The central bank finally replenished the withdrawn currency after putting citizens through months of agonizing hardship. Informal enterprises, which back then had no digital alternatives to make or receive payments, cratered. The poor were badly hit. More than 100 people are believed to have died, waiting in queues to access their own funds; some bank tellers collapsed from exhaustion.
You would think the country would have learned its lesson? Wrong. Once again, India wants people to look into their wallets and cash tills and do due diligence on their pink 2,000 rupees.
Other monetary authorities, too, periodically refresh their decks. The 10,000 Singapore dollar ($7,400) note was retired a decade ago because of money-laundering and terror-financing concerns. But it remains legal tender, as do S$1,000 bills, which went away in 2021. What it means is that the Monetary Authority of Singapore no longer issues those denominations. But if you discover them in your aunt’s attic, they’re still very much money and not worthless paper.
The Reserve Bank of India’s handling of the 2016 chaos earned it the moniker of “Reverse Bank of India,” as it changed its circulars on what to do with old cash faster than people could obtain new money. This time around, the RBI has been sparse with rulemaking. It has only said that banks will accept up to 20,000 rupees from one customer at a time until Sept. 30. Nobody has said that the currency won’t be legal tender after that date, but the very presence of a deadline is making people nervous. In a Monday press conference, RBI Governor Shaktikanta Das said he would wait to see how many of the notes return. “I can’t give a speculative answer as to what will happen after Sept. 30,” he said.
The result has been predictable. There are reports of small firms and gas stations across the country refusing to take the banknotes. And who can blame them?
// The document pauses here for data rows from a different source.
def execHelloTimer (port : Nat) (s : State) : Res :=
  let e := s.emac port
  if s.b EMAC_STAT_LINK_UP port && decide (0 < s.fullCode port) && (e.helloOut == 0 || decide (e.helloOut + sec 1 ≤ s.now)) then
    let arg := 128 * b2n (s.b EMAC_LSX_LPM_EN port && !e.lpmDead) + s.f EMAC_LSX_MIN_LANES port
    let s' := s.lsxFrame port 1 arg s.nonce
    .next (s'.setEmac port { s'.emac port with helloOut := s.now }).bump
  else .next s

def execHelloAbsence (port : Nat) (s : State) : Res :=
  if s.b EMAC_STAT_PARTNER_ZHOEM port && decide ((s.emac port).helloIn + sec 3 ≤ s.now) then
    .next ((s.setF EMAC_STAT_PARTNER_ZHOEM port 0 0).setF EMAC_STAT_LEADER port 0 0)
  else .next s

def execLsxShedReq (port arg nonce : Nat) (s : State) : Res := s.ownIn port fun s => s.lsxIn port 2 0 arg nonce
def execLsxShedAck (port arg nonce : Nat) (s : State) : Res := s.ownIn port fun s => s.lsxIn port 3 0 arg nonce
def execLsxWidenReq (port arg nonce : Nat) (s : State) : Res := s.ownIn port fun s => s.lsxIn port 4 0 arg nonce
def execLsxWidenAck (port arg nonce : Nat) (s : State) : Res := s.ownIn port fun s => s.lsxIn port 5 0 arg nonce
def execLsxRefuse (port arg nonce : Nat) (s : State) : Res := s.ownIn port fun s => s.lsxIn port 6 0 arg nonce

def execLsxShedStart (port : Nat) (s : State) : Res :=
  let s := if s.b EMAC_STAT_LINK_UP port then s.utilRoll port else s
  let e := s.emac port
  let w := s.f EMAC_STAT_LANES port
  let ok := s.b EMAC_STAT_LINK_UP port && s.b EMAC_STAT_LEADER port && s.lpmOn port && e.partnerLpm && decide (0 < w) &&
    decide (s.f EMAC_LSX_MIN_LANES port < w) && decide (e.partnerMin < w) && s.f EMAC_STAT_LSX_STATE port != 2 && e.req == 0 &&
    decide (e.noShed ≤ s.now) && decide (e.busyAt + s.lsxDwell port ≤ s.now)
  .next (if ok then s.lsxAsk port 2 (w - 1) else s)

def execLsxWidenStart (port : Nat) (s : State) : Res :=
  let due := s.lsxHot port || !(s.b EMAC_LSX_LPM_EN port) || decide (s.f EMAC_STAT_LANES port < s.f EMAC_LSX_MIN_LANES port) ||
    (s.emac port).widening
  .next (if due then s.emacWiden port else s)

def execLsxAnswerTimeout (port : Nat) (s : State) : Res :=
  let e := s.emac port
  if e.req == 2 && decide (e.reqAt + us 10 ≤ s.now) then
    .next (s.setEmac port { e with req := 0, noShed := s.now + s.lsxDwell port })
  else .next s

/-- The PCS may switch: no frame is in transmission and no LSX answer waits. -/
def execLsxSwitch (port : Nat) (s : State) : Res :=
  let e := s.emac port
  if s.f EMAC_STAT_LSX_STATE port == 2 && e.flight.isNone && !(e.ctl.any isLsxAck) && s.f EMAC_STAT_LANES port != e.target then
    let s := s.utilRoll port
    .next ((s.setF EMAC_STAT_LANES port 0 e.target).setEmac port { s.emac port with swAt := s.now, recent := [] })
  else .next s

/-- The width that a port switches to is in use and its receivers realign. -/
def State.realigning (s : State) (n : Nat) : Bool := s.f EMAC_STAT_LSX_STATE n == 2 && s.f EMAC_STAT_LANES n == (s.emac n).target

def execLsxRealigned (port : Nat) (s : State) : Res :=
  if s.realigning port then
    let full := s.f EMAC_STAT_LANES port == s.fullCode port
    let s := (s.setF EMAC_STAT_LSX_STATE port 0 (b2n !full)).satF EMAC_CNT_LSX_COUNT port 0 1
    let w := (s.emac port).widening && !full
    let s := s.setEmac port { s.emac port with busyAt := s.now, widening := w }
    .next (if w && s.b EMAC_STAT_LEADER port then s.emacWiden port else s)
  else .next s

/-- A width change has passed its bound: a widen 60 µs from its request, a shed 20 µs from its switch (Table 09-8, R326). -/
def State.lsxLate (s : State) (n : Nat) : Bool :=
  let e := s.emac n
  if e.widening && (s.f EMAC_STAT_LSX_STATE n == 2 || e.req == 4 || e.ackOut) then decide (e.reqAt + us 60 ≤ s.now)
  else s.realigning n && decide (e.swAt + us 20 ≤ s.now)

def execLsxRealignFail (port : Nat) (s : State) : Res :=
  if s.lsxLate port then
    let s := (s.emacDrop port).err EMAC_ERR_LSX_FAIL port
    .next (s.setEmac port { s.emac port with lpmDead := true })
  else .next s

/-! ### Pauses (R344 to R347) -/

def execPauseFrame (port quanta : Nat) (s : State) : Res :=
  s.ownFrame port fun s => s.pauseIn port (quanta % 2 ^ 16)

def execPfcFrame (port vec : Nat) (times : List Nat) (s : State) : Res :=
  s.ownFrame port fun s => s.pfcIn port (vec % 256) (times.map fun t => t % 2 ^ 16)

def execPauseTimerExpiry (port cls : Nat) (s : State) : Res :=
  match PMap.find (s.emac port).pauses cls with
  | some t => .next (if t ≤ s.now then s.pauseClass port cls 0 else s)
  | none => .next s

def execPauseResend (port : Nat) (s : State) : Res :=
  let on := s.f EFLT_FC_STAT_ASSERTED port
  .next (if on != 0 && decide ((s.emac port).resendAt ≤ s.now) then s.pauseSend port on on else s)

/-! ### Steering banks (R338, R339) -/

/-- A write of ESTR_LOAD_CMD: command 1 CLEAR, 2 COPY, 3 LOAD. -/
def State.steerCmd (s : State) (k : Nat) : State :=
  if s.b ESTR_LOAD_STAT_RUNNING 96 then s
  else if (List.range 96).any fun n => s.b ESTR_STAT_DRAINING n then s.setF ESTR_LOAD_STAT_RESULT 96 0 0x24
  else
    let s := { s with steer := { s.steer with cmd := k } }
    ((s.setF ESTR_LOAD_STAT_RUNNING 96 0 1).setF ESTR_LOAD_STAT_UNPLACED 96 0 0).setF ESTR_LOAD_STAT_FIRST_BAD 96 0 0

def execEstrLoadCmdClear (fn : Nat) (s : State) : Res := .next (s.act fn 0x42 96 true fun s => s.steerCmd 1)
def execEstrLoadCmdCopy (fn : Nat) (s : State) : Res := .next (s.act fn 0x42 96 true fun s => s.steerCmd 2)
def execEstrLoadCmdLoad (fn : Nat) (s : State) : Res := .next (s.act fn 0x42 96 true fun s => s.steerCmd 3)

/-- Replace the inactive bank and its count. -/
def State.setInactive (s : State) (b : List (Nat × Nat)) : State :=
  if s.f ESTR_BANK_SEL_ACTIVE 96 == 0 then
    { s with steer := { s.steer with bank1 := b } }.setF ESTR_BANK_CNT_B1 96 0 b.length
  else { s with steer := { s.steer with bank0 := b } }.setF ESTR_BANK_CNT_B0 96 0 b.length

def State.inactive (s : State) : List (Nat × Nat) := s.bank (1 - s.f ESTR_BANK_SEL_ACTIVE 96)

/-- A steering command ends. -/
def State.steerEnd (s : State) (result bad : Nat) : State :=
  let s := { s with steer := { s.steer with cmd := 0 } }
  ((s.setF ESTR_LOAD_STAT_RUNNING 96 0 0).setF ESTR_LOAD_STAT_RESULT 96 0 result).setF ESTR_LOAD_STAT_FIRST_BAD 96 0 bad

/-- A load record that breaks Table 10-2. -/
def steerBad (r : List (BitVec 8)) : Bool :=
  decide (8 ≤ leAt r 37 1) || decide (96 ≤ leAt r 38 1) || decide (16 ≤ leAt r 39 1) || leAt r 40 8 != 0 ||
    (!(bit (leAt r 37 1) 0) && (leAt r 4 12 != 0 || leAt r 20 12 != 0))

/-- The key of a load record, in the form of `State.flowKey`. -/
def steerKey (r : List (BitVec 8)) : Nat := leNat (overlay (r.take 39) 37 (leBytes 1 (leAt r 37 1 % 4)))

/-- Apply one record; a new entry needs a place, which the bank's key decides. -/
def State.steerApply (s : State) (r : List (BitVec 8)) : State :=
  let b := s.inactive
  let k := steerKey r
  if !(bit (leAt r 37 1) 2) then s.setInactive (PMap.del b k)
  else if (PMap.find b k).isSome then s.setInactive (PMap.put b k (leAt r 39 1))
  else
    let placed := decide (b.length < 262144) && Config.choice s.draws
    let s := s.bump
    if placed then s.setInactive (PMap.put b k (leAt r 39 1)) else s.addF ESTR_LOAD_STAT_UNPLACED 96 0 1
If they miss one trip to the bank before the deadline, their cash could be either worth its full face value or zero. Money doesn’t work well when its worth becomes a coin toss. As for following China on the road to internationalizing its currency, that dream doesn’t move any closer if shopkeepers in Bhutan, which uses the Indian rupee, don’t know what to do with the pile left behind by Indian tourists.
If tax cheats were hoarding their wealth in 500 and 1,000 rupee denominations, which were the biggest back in 2016, why did India even print the 2,000 rupee bill? The logic was never explained, though everyone knows it was a coping mechanism. To deal with public anger amid an acute shortage of legal tender, the central bank came up with a stopgap solution. Almost 90% of the current stock of 2,000 rupee notes was printed before March 2017. The RBI’s “clean note policy,” the reason being given for the withdrawal, would have been just as easily served by quietly telling banks not to recirculate them. The offending currency would have disappeared over time.
However, in trying to actively flush out the embarrassing debris of a near-seven-year-old disaster, India is clogging the drainpipes again. Some banks have taken it upon themselves to ask for identity proof from walk-in clients. They fear that if they don’t, the RBI might haul them up for ignoring its know-your-customer guidelines.
“No questions asked,” or NQA, is a vital property of money everywhere and at all times, according to MIT’s Holmstrom and Yale University’s Gary Gorton. Thanks to India’s latest misstep, sovereign-issued cash, the one thing in a modern economy that should be NQA, is once again surrounded by suspicion. No amount of flirting with next-generation digital currencies can compensate for this basic disrespect of legal tender.